EXERCISE DETAILS:
Nothing below is to be printed except the lines between the line holding "end Sys2Proof.Machine" and the line holding "exactly those not", inclusive, each exactly as it appears.

STORED DATA:

-- ==== Sys2Proof/Machine/Step.lean ====
section
/-! DEFINITION. One step of the machine: the next event of the agenda, then the core's turn. -/

namespace Sys2Proof.Machine

/-- The core's turn. A full turn runs the command in `CMD` by its meaning, or goes on with a command that waited; a
limited turn makes at most that many steps of it. -/
def coreTurn (p : Pace) (s : State) : Host.Outcome State Fault Refusal :=
  match p with
  | .only n => .next (runCore n s)
  | .full =>
    match s.task with
    | .issued =>
      match decode s.cmd with
      | .legal i => exec i s
      | .illegal r => .next (finishIllegal r s)
    | _ => .next (runTurn s)

/-- One step. With nothing on the agenda the core goes on if it can; an idle core keeps its state
(60_exceptions.md R429), and a core that waits for a port keeps waiting (70_reset_and_hazards.md R471). -/
def step (s : State) : Host.Outcome State Fault Refusal :=
  match s.agenda with
  | [] => coreTurn .full s
  | t :: rest => coreTurn t.pace (serve t { s with agenda := rest })

/-- The host's write of command word `w` to `CMD` is put first on the agenda, with a full turn, and the sequencer is
idle, so that it accepts the word (60_exceptions.md R403, log 1). -/
def State.withFetchWord (s : State) (nbits w : Nat) : State :=
  { s with
    task := .idle
    agenda := { event := .write 0x00C (BitVec.ofNat 32 (w % 2 ^ nbits)), pace := .full } :: s.agenda }

end Sys2Proof.Machine
end

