/-- R246: the lengths of the code words, their Kraft sum (multiplied by 2^255) and their number. -/
def Obligations.CodeLengthsFillTheTree : Prop :=
  ∀ (s : State) (t : Trie), s.trieState = .valid → HoldsTrie s t → Memory.wf s = true →
    ∃ u, exec .genlut s = .next u ∧ (∀ x, (lutAt x u).present = true → (lutAt x u).len.toNat ≤ 255)
      ∧ ((t.paths.map Prod.fst).Nodup →
          ((List.range 256).filter fun k => (lutAt (BitVec.ofNat 8 k) u).present).length = s.leafcnt.toNat
          ∧ (2 ≤ t.leaves →
              (∀ x, (lutAt x u).present = true → 1 ≤ (lutAt x u).len.toNat)
              ∧ ((List.range 256).map fun k =>
                  if (lutAt (BitVec.ofNat 8 k) u).present then 2 ^ (255 - (lutAt (BitVec.ofNat 8 k) u).len.toNat)
                  else 0).sum = 2 ^ 255))

/-- R329: after BUILD and GENLUT the symbols without a code word, which SENC and MENC refuse, are exactly those not
allowed or with count 0 when BUILD ran. -/
def Obligations.BuildAndGenlutCodeExactlyTheLeafSet : Prop :=
  ∀ s : State, ∃ t, execAll [.build, .genlut] s = .next t ∧ t.lutValid = true ∧
    ∀ x, (lutAt x t).present = true ↔ (allowed x s = true ∧ freqAt x s ≠ 0)

/-- R227: the code BUILD and GENLUT give is optimal. No prefix-free code of the leaf set has a smaller sum of frequency
times length, and a symbol strictly more frequent than every other has a code word no longer than any other. -/
def Obligations.BuildAndGenlutCodeIsOptimal : Prop :=
  ∀ s : State, (∃ x, allowed x s = true ∧ freqAt x s ≠ 0) →
    let leaf := fun x : Symbol => allowed x s = true ∧ freqAt x s ≠ 0
    let cost := fun len : Symbol → Nat => ((List.range 256).map fun k =>
      if allowed (BitVec.ofNat 8 k) s then (freqAt (BitVec.ofNat 8 k) s).toNat * len (BitVec.ofNat 8 k) else 0).sum
    ∃ t, execAll [.build, .genlut] s = .next t
      ∧ (∀ c : Symbol → List Bool, (∀ x y, leaf x → leaf y → x ≠ y → ¬ c x <+: c y) →
          cost (fun x => (lutAt x t).len.toNat) ≤ cost (fun x => (c x).length))
      ∧ ∀ x, leaf x → (∀ y, leaf y → y ≠ x → (freqAt y s).toNat < (freqAt x s).toNat) →
          ∀ y, leaf y → (lutAt x t).len.toNat ≤ (lutAt y t).len.toNat

/-! ### Trie codec (43_trie_codec.md) -/

/-- R260 to R263: TENC of a VALID trie, of the EMPTY trie, and without a trie. -/
def Obligations.TencWritesTheTrie : Prop :=
  encode .tenc = 0x00000006#32 ∧ ∀ s : State,
    (s.trieState = .none →
      exec .tenc s = .next { s with result := .sequenceError, subcause := .noTrie, err := true, task := .idle })
    ∧ (s.trieState = .empty → s.sinkReady.allows 9 = true →
        exec .tenc s = .next { s with
          sink := s.sink ++ [true, false, false, false, false, false, false, false, false].map .bit
          sinkReady := s.sinkReady.after 9, bitcntOut := s.bitcntOut + 9
          result := .ok, subcause := .none, task := .idle })
    ∧ (∀ t, s.trieState = .valid → HoldsTrie s t → s.sinkReady.allows (10 * s.leafcnt.toNat - 1) = true →
        t.ser.length = 10 * s.leafcnt.toNat - 1
        ∧ exec .tenc s = .next { s with
            sink := s.sink ++ t.ser.map .bit, sinkReady := s.sinkReady.after t.ser.length
            bitcntOut := s.bitcntOut + BitVec.ofNat 32 (10 * s.leafcnt.toNat - 1)
            result := .ok, subcause := .none, task := .idle })

/-- R265, R266, R270, R272: TDEC of the bits of a trie of at most 511 nodes. -/
def Obligations.TdecReadsTheTrie : Prop :=
  encode .tdec = 0x00000007#32 ∧ ∀ (s : State) (t : Trie) (rest : List Bool), s.srcBits = t.ser ++ rest → t.size ≤ 511 →
    ∃ nodes lut, exec .tdec s = .next { s with
        nodes := nodes, lut := lut, lutValid := false, trieState := .valid, root := 0
        nodecnt := BitVec.ofNat 10 t.size, leafcnt := BitVec.ofNat 9 t.leaves
        srcBits := rest, srcTaken := s.srcTaken + t.ser.length
        bitcntIn := s.bitcntIn + BitVec.ofNat 32 t.ser.length
        result := .ok, subcause := .none, task := .idle }
      ∧ (∀ k, Table.read LutEntry.zero lut k = LutEntry.zero)
      ∧ TrieAt nodes 0 t ∧ trieIndices nodes 0 t = List.range t.size
      ∧ (∀ k, t.size ≤ k → Table.read Node.zero nodes k = Node.zero)
      ∧ (∀ k, (Table.read Node.zero nodes k).weight = 0)
      ∧ t.size = 2 * t.leaves - 1 ∧ 1 ≤ t.leaves ∧ t.leaves ≤ 256

/-- R267, R268, R269: TDEC of a stream that ends inside a trie `t` (within its first 511 nodes), and of one that goes on
to the tag bit of a 512th node, of which at most 2552 bits are consumed (70_reset_and_hazards.md R481). -/
def Obligations.FailedTdecLeavesNoTrie : Prop :=
  ∀ (s : State) (t : Trie),
    (∀ c : List Bool, t.ser = s.srcBits ++ c → c ≠ [] → s.srcEnded = true →
      s.srcBits.length ≤ (t.nodeBits.take 511).flatten.length →
      ∃ nodes lut, exec .tdec s = .next { s with
          nodes := nodes, lut := lut, lutValid := false, trieState := .none, root := 0, nodecnt := 0, leafcnt := 0
          srcBits := [], srcTaken := s.srcTaken + s.srcBits.length
          bitcntIn := s.bitcntIn + BitVec.ofNat 32 s.srcBits.length
          result := .formatError, subcause := .truncTrie, err := true, task := .idle }
        ∧ (∀ k, Table.read Node.zero nodes k = Node.zero) ∧ (∀ k, Table.read LutEntry.zero lut k = LutEntry.zero))
    ∧ (∀ (b : Bool) (rest : List Bool), 511 < t.size → s.srcBits = (t.nodeBits.take 511).flatten ++ b :: rest →
      let k := (t.nodeBits.take 511).flatten.length + 1
      k ≤ 2552 ∧ ∃ nodes lut, exec .tdec s = .next { s with
          nodes := nodes, lut := lut, lutValid := false, trieState := .none, root := 0, nodecnt := 0, leafcnt := 0
          srcBits := rest, srcTaken := s.srcTaken + k, bitcntIn := s.bitcntIn + BitVec.ofNat 32 k
          result := .formatError, subcause := .nodeOverflow, err := true, task := .idle }
        ∧ (∀ k, Table.read Node.zero nodes k = Node.zero) ∧ (∀ k, Table.read LutEntry.zero lut k = LutEntry.zero))

/-- R271: TDEC of the bits TENC wrote for a VALID trie gives the same trie, and GENLUT then the same code table. -/
def Obligations.TrieRoundTrip : Prop :=
  ∀ (s : State) (t : Trie), s.trieState = .valid → HoldsTrie s t → Memory.wf s = true →
    s.sinkReady.allows (10 * s.leafcnt.toNat - 1) = true →
    ∃ s1 bits, exec .tenc s = .next s1 ∧ s1.sink = s.sink ++ bits.map .bit
      ∧ ∀ (u : State) (rest : List Bool), u.srcBits = bits ++ rest →
        ∃ u1, exec .tdec u = .next u1 ∧ u1.result = .ok ∧ u1.trieState = .valid ∧ u1.srcBits = rest ∧ HoldsTrie u1 t
          ∧ u1.nodecnt = s.nodecnt ∧ u1.leafcnt = s.leafcnt
          ∧ ∃ s2 u2, exec .genlut s = .next s2 ∧ exec .genlut u1 = .next u2 ∧ s2.lut = u2.lut

/-! ### Length field and message codec (44_message_codec.md) -/

/-- R300: LENC. -/
def Obligations.LencWritesTheLength : Prop :=
  encode .lenc = 0x00000008#32 ∧ ∀ s : State, s.sinkReady.allows 32 = true →
    exec .lenc s = .next { s with
      sink := s.sink ++ ((List.range 32).map fun j => SinkEvent.bit (s.msglen.getLsbD (31 - j)))
      sinkReady := s.sinkReady.after 32, bitcntOut := s.bitcntOut + 32
      result := .ok, subcause := .none, task := .idle }

/-- R301: LDEC: 32 bits there and the value not negative, negative, or fewer than 32 bits before END. -/
def Obligations.LdecReadsTheLength : Prop :=
  encode .ldec = 0x00000009#32 ∧ ∀ s : State,
    (∀ (v : Word) (rest : List Bool), s.srcBits = ((List.range 32).map fun j => v.getLsbD (31 - j)) ++ rest →
      (v.getLsbD 31 = false → exec .ldec s = .next { s with
          msglen := v, srcBits := rest, srcTaken := s.srcTaken + 32, bitcntIn := s.bitcntIn + 32
          result := .ok, subcause := .none, task := .idle })
      ∧ (v.getLsbD 31 = true → exec .ldec s = .next { s with
          srcBits := rest, srcTaken := s.srcTaken + 32, bitcntIn := s.bitcntIn + 32
          result := .formatError, subcause := .negLen, err := true, task := .idle }))
    ∧ (s.srcBits.length < 32 → s.srcEnded = true → exec .ldec s = .next { s with
          srcBits := [], srcTaken := s.srcTaken + s.srcBits.length
          bitcntIn := s.bitcntIn + BitVec.ofNat 32 s.srcBits.length
          result := .formatError, subcause := .truncLen, err := true, task := .idle })

/-- R305, R306: SENC. -/
def Obligations.SencWritesTheCodeWord : Prop :=
  ∀ (x : Symbol) (s : State),
    encode (.senc x) = (0x0000#16 ++ x) ++ 0x0A#8
    ∧ (s.lutValid = false → exec (.senc x) s = .next { s with
        symcnt := 0, result := .sequenceError, subcause := .noLut, err := true, task := .idle })
    ∧ (s.lutValid = true → (lutAt x s).present = false → exec (.senc x) s = .next { s with
        symcnt := 0, result := .encodingError, subcause := .noCode, err := true, task := .idle })
    ∧ (s.lutValid = true → (lutAt x s).present = true → s.sinkReady.allows (lutAt x s).len.toNat = true →
        exec (.senc x) s = .next { s with
          symcnt := 1
          sink := s.sink ++ (List.range (lutAt x s).len.toNat).map fun j => SinkEvent.bit ((lutAt x s).bits.getLsbD j)
          sinkReady := s.sinkReady.after (lutAt x s).len.toNat
          bitcntOut := s.bitcntOut + BitVec.ofNat 32 (lutAt x s).len.toNat
          result := .ok, subcause := .none, task := .idle })

/-- R310, R311: SDEC. With a VALID trie: the stream starts with a code word, or ends inside one. -/
def Obligations.SdecReadsOneCodeWord : Prop :=
  encode .sdec = 0x0000000B#32 ∧ ∀ s : State,
    (s.trieState = .none → exec .sdec s = .next { s with
        symcnt := 0, symout := none, result := .sequenceError, subcause := .noTrie, err := true, task := .idle })
    ∧ (s.trieState = .empty → exec .sdec s = .next { s with
        symcnt := 0, symout := none, result := .sequenceError, subcause := .emptyTrie, err := true, task := .idle })
    ∧ ∀ t, s.trieState = .valid → HoldsTrie s t →
        (∀ (x : Symbol) (p rest : List Bool), (x, p) ∈ t.paths → s.srcBits = p ++ rest →
          exec .sdec s = .next { s with
            symcnt := 1, symout := some x, srcBits := rest, srcTaken := s.srcTaken + p.length
            bitcntIn := s.bitcntIn + BitVec.ofNat 32 p.length
            result := .ok, subcause := .none, task := .idle })
        ∧ (t.walk s.srcBits = none → s.srcEnded = true →
          exec .sdec s = .next { s with
            symcnt := 0, symout := none, srcBits := [], srcTaken := s.srcTaken + s.srcBits.length
            bitcntIn := s.bitcntIn + BitVec.ofNat 32 s.srcBits.length
            result := .formatError, subcause := .truncMsg, err := true, task := .idle })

RESULT:
end Sys2Proof.Machine
end

/-- R246: the lengths of the code words, their Kraft sum (multiplied by 2^255) and their number. -/
def Obligations.CodeLengthsFillTheTree : Prop :=
  ∀ (s : State) (t : Trie), s.trieState = .valid → HoldsTrie s t → Memory.wf s = true →
    ∃ u, exec .genlut s = .next u ∧ (∀ x, (lutAt x u).present = true → (lutAt x u).len.toNat ≤ 255)
      ∧ ((t.paths.map Prod.fst).Nodup →
          ((List.range 256).filter fun k => (lutAt (BitVec.ofNat 8 k) u).present).length = s.leafcnt.toNat
          ∧ (2 ≤ t.leaves →
              (∀ x, (lutAt x u).present = true → 1 ≤ (lutAt x u).len.toNat)
              ∧ ((List.range 256).map fun k =>
                  if (lutAt (BitVec.ofNat 8 k) u).present then 2 ^ (255 - (lutAt (BitVec.ofNat 8 k) u).len.toNat)
                  else 0).sum = 2 ^ 255))

/-- R329: after BUILD and GENLUT the symbols without a code word, which SENC and MENC refuse, are exactly those not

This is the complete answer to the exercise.